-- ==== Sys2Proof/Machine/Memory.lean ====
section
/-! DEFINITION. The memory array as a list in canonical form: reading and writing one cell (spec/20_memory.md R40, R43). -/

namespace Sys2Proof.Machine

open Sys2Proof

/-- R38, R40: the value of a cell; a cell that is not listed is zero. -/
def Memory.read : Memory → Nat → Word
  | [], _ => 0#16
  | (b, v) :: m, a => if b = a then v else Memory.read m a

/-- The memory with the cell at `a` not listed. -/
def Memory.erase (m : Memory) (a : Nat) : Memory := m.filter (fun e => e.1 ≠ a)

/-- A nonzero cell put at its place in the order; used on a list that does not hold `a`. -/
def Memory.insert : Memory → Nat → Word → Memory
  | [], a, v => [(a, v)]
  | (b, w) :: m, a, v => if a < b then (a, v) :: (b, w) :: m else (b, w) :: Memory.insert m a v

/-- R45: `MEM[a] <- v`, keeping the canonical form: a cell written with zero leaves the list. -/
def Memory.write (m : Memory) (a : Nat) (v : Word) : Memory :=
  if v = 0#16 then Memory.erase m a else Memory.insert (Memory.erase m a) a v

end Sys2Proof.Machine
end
____________________
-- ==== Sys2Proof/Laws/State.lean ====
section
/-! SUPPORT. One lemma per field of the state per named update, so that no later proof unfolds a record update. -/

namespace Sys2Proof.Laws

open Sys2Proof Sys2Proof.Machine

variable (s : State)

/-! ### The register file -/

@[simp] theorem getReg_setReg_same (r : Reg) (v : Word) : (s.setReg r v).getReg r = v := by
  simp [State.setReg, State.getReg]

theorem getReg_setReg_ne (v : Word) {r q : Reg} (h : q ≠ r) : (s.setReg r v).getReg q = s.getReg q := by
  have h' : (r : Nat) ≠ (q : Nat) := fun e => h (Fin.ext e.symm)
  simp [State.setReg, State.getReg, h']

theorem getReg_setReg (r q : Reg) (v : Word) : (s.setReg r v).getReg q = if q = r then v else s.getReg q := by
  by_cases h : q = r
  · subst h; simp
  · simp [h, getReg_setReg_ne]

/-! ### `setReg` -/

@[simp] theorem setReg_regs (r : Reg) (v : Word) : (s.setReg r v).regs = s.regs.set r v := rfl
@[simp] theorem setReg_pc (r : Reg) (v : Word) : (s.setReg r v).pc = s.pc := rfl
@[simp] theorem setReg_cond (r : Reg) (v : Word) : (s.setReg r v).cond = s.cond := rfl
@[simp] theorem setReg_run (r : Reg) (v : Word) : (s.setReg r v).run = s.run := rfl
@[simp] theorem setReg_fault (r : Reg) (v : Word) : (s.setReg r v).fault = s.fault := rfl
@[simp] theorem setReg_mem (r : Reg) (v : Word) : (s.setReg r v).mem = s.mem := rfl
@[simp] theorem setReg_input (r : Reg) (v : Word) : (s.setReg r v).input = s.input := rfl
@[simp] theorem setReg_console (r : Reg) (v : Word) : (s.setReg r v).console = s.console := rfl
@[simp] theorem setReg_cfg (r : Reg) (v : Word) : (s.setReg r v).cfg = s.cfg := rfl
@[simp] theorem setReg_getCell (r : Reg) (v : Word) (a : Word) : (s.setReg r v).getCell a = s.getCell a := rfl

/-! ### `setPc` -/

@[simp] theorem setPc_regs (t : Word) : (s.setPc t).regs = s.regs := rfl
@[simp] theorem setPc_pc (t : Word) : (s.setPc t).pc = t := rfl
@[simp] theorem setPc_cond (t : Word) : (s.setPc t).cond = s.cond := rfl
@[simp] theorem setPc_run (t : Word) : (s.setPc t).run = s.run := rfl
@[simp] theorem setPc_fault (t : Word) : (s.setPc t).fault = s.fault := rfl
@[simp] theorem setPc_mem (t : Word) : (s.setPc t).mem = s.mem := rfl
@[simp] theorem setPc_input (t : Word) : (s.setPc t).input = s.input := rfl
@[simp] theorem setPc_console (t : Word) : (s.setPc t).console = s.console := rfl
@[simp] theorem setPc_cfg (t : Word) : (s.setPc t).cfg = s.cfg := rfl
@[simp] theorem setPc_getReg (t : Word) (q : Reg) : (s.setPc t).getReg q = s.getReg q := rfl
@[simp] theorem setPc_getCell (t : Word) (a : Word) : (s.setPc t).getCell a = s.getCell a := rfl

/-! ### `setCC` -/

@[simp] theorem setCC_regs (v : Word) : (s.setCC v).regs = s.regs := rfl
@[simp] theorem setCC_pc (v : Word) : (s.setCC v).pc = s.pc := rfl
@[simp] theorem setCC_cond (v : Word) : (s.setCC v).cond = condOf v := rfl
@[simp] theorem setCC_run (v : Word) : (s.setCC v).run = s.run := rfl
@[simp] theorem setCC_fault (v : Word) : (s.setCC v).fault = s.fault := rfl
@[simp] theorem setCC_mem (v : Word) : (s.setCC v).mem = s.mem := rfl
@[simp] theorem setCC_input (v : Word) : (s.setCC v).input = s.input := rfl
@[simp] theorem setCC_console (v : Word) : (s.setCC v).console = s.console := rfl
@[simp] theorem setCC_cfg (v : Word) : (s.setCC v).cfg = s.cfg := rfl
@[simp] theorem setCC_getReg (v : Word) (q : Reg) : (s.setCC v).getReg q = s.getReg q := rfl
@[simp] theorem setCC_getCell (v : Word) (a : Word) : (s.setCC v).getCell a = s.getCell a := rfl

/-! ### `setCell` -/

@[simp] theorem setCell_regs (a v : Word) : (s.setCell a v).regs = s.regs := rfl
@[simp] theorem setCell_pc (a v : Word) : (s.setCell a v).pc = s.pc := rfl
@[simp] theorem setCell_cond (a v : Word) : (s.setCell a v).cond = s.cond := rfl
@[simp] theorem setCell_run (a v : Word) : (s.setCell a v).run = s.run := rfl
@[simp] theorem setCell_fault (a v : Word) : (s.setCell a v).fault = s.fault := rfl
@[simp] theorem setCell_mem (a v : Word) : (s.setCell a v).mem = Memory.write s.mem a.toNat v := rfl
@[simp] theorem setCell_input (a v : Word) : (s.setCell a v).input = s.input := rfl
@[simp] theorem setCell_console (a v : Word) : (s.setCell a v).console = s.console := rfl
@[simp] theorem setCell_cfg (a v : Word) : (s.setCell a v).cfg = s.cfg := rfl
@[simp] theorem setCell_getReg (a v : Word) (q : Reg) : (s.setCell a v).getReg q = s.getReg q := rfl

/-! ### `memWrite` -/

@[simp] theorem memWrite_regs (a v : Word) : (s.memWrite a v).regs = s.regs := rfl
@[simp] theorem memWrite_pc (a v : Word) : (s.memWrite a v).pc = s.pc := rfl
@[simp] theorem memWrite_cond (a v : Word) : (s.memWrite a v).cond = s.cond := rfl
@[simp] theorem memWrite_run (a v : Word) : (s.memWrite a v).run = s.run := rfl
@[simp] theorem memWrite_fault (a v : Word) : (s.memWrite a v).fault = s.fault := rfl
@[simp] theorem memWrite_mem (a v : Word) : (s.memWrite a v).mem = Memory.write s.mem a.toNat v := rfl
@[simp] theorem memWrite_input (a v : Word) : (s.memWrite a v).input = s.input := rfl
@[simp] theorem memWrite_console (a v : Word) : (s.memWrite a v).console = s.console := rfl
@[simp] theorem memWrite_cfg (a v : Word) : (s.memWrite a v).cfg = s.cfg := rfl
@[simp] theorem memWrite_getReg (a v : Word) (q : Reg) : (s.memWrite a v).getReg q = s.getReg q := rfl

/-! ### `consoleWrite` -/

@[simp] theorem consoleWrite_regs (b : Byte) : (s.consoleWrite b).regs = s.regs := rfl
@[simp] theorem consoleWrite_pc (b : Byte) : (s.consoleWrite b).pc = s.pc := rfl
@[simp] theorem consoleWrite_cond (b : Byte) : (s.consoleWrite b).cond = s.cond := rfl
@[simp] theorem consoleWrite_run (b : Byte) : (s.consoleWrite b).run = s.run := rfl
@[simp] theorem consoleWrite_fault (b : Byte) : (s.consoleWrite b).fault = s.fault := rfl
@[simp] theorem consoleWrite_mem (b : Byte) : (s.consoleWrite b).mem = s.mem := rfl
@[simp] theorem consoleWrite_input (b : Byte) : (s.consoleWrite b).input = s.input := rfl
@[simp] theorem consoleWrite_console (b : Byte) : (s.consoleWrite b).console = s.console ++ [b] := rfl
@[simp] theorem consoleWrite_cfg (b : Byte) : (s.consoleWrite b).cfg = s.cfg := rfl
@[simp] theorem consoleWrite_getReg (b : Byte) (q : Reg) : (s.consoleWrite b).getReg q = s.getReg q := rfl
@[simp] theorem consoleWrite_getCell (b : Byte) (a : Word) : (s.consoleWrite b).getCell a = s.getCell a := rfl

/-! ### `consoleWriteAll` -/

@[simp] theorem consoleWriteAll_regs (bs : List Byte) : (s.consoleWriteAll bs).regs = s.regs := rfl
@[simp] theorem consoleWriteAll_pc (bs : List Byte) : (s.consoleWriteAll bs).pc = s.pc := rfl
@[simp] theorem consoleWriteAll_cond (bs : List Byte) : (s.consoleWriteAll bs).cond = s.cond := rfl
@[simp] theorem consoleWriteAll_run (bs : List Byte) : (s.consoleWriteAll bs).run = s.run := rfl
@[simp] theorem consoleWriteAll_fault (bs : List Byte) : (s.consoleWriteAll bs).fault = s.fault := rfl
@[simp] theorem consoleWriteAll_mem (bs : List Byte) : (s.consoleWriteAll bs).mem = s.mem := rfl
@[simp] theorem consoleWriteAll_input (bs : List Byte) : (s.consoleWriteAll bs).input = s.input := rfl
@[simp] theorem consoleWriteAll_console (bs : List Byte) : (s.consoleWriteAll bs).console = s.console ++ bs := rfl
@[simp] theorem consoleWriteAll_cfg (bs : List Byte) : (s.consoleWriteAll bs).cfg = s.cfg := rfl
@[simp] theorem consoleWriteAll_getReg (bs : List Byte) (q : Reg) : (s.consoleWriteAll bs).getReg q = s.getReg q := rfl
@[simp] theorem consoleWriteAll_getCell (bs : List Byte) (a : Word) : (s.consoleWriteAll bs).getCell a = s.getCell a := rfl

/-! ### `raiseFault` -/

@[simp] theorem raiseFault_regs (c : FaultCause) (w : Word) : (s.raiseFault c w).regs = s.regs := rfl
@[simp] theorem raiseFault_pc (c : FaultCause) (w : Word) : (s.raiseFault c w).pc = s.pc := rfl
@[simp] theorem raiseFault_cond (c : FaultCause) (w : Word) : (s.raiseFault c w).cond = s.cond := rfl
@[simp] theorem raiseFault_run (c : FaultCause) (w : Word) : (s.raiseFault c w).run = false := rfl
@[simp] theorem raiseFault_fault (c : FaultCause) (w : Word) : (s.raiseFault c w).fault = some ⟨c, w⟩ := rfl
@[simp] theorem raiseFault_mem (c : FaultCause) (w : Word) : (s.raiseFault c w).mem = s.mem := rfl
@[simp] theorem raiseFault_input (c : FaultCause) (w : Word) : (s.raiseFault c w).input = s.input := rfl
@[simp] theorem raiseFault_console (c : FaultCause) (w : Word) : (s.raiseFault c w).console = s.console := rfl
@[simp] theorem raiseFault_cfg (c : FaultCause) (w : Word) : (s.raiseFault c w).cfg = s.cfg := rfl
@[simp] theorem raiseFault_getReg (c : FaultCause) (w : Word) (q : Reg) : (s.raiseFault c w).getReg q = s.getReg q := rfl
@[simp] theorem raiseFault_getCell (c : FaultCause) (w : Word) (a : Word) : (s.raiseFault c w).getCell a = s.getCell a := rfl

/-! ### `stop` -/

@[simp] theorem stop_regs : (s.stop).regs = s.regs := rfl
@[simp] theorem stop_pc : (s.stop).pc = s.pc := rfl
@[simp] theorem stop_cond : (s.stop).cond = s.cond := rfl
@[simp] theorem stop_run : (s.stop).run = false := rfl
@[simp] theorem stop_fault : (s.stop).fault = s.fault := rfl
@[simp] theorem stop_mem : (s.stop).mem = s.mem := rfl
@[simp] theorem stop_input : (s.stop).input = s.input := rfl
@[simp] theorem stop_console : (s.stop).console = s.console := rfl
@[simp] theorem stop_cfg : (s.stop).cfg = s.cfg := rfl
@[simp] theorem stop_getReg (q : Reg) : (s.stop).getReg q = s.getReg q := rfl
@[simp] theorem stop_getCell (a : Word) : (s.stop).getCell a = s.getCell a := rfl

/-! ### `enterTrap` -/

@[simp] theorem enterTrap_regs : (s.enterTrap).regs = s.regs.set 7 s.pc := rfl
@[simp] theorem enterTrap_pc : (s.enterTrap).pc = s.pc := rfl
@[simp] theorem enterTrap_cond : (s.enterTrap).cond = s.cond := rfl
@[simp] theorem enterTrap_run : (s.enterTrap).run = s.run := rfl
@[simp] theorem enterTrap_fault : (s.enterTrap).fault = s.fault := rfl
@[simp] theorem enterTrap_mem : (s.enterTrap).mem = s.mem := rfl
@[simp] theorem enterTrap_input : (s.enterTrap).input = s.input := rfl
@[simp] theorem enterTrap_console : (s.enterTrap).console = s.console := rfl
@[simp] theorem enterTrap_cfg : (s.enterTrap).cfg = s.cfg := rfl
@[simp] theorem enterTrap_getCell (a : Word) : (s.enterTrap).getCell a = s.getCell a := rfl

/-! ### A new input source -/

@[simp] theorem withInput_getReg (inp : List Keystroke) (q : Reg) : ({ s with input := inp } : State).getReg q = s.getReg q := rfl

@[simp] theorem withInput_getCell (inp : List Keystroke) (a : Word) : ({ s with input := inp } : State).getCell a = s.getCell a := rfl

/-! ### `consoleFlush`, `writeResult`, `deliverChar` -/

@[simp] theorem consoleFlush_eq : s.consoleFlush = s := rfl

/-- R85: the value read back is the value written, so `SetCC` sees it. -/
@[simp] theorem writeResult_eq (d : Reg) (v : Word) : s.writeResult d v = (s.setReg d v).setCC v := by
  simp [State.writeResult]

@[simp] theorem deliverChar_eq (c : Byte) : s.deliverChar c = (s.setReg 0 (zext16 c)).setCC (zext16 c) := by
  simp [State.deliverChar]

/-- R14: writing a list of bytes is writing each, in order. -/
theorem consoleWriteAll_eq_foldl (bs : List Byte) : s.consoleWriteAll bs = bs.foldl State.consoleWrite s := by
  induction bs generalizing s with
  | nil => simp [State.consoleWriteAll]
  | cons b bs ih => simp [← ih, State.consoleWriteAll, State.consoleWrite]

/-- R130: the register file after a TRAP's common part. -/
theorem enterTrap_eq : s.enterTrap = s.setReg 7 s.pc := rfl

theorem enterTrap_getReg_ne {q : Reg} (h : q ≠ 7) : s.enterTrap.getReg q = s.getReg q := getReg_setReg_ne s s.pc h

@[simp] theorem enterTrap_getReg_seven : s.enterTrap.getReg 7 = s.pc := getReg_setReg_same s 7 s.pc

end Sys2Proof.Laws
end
____________________
From the data above, output exactly the lines between the one containing "(s.memWrite a v).pc = s.pc := rfl" and the one containing "(s.memWrite a v).cfg = s.cfg := rfl", counting both of them.

→ Answer area
@[simp] theorem memWrite_pc (a v : Word) : (s.memWrite a v).pc = s.pc := rfl
@[simp] theorem memWrite_cond (a v : Word) : (s.memWrite a v).cond = s.cond := rfl
@[simp] theorem memWrite_run (a v : Word) : (s.memWrite a v).run = s.run := rfl
@[simp] theorem memWrite_fault (a v : Word) : (s.memWrite a v).fault = s.fault := rfl
@[simp] theorem memWrite_mem (a v : Word) : (s.memWrite a v).mem = Memory.write s.mem a.toNat v := rfl
@[simp] theorem memWrite_input (a v : Word) : (s.memWrite a v).input = s.input := rfl
@[simp] theorem memWrite_console (a v : Word) : (s.memWrite a v).console = s.console := rfl
@[simp] theorem memWrite_cfg (a v : Word) : (s.memWrite a v).cfg = s.cfg := rfl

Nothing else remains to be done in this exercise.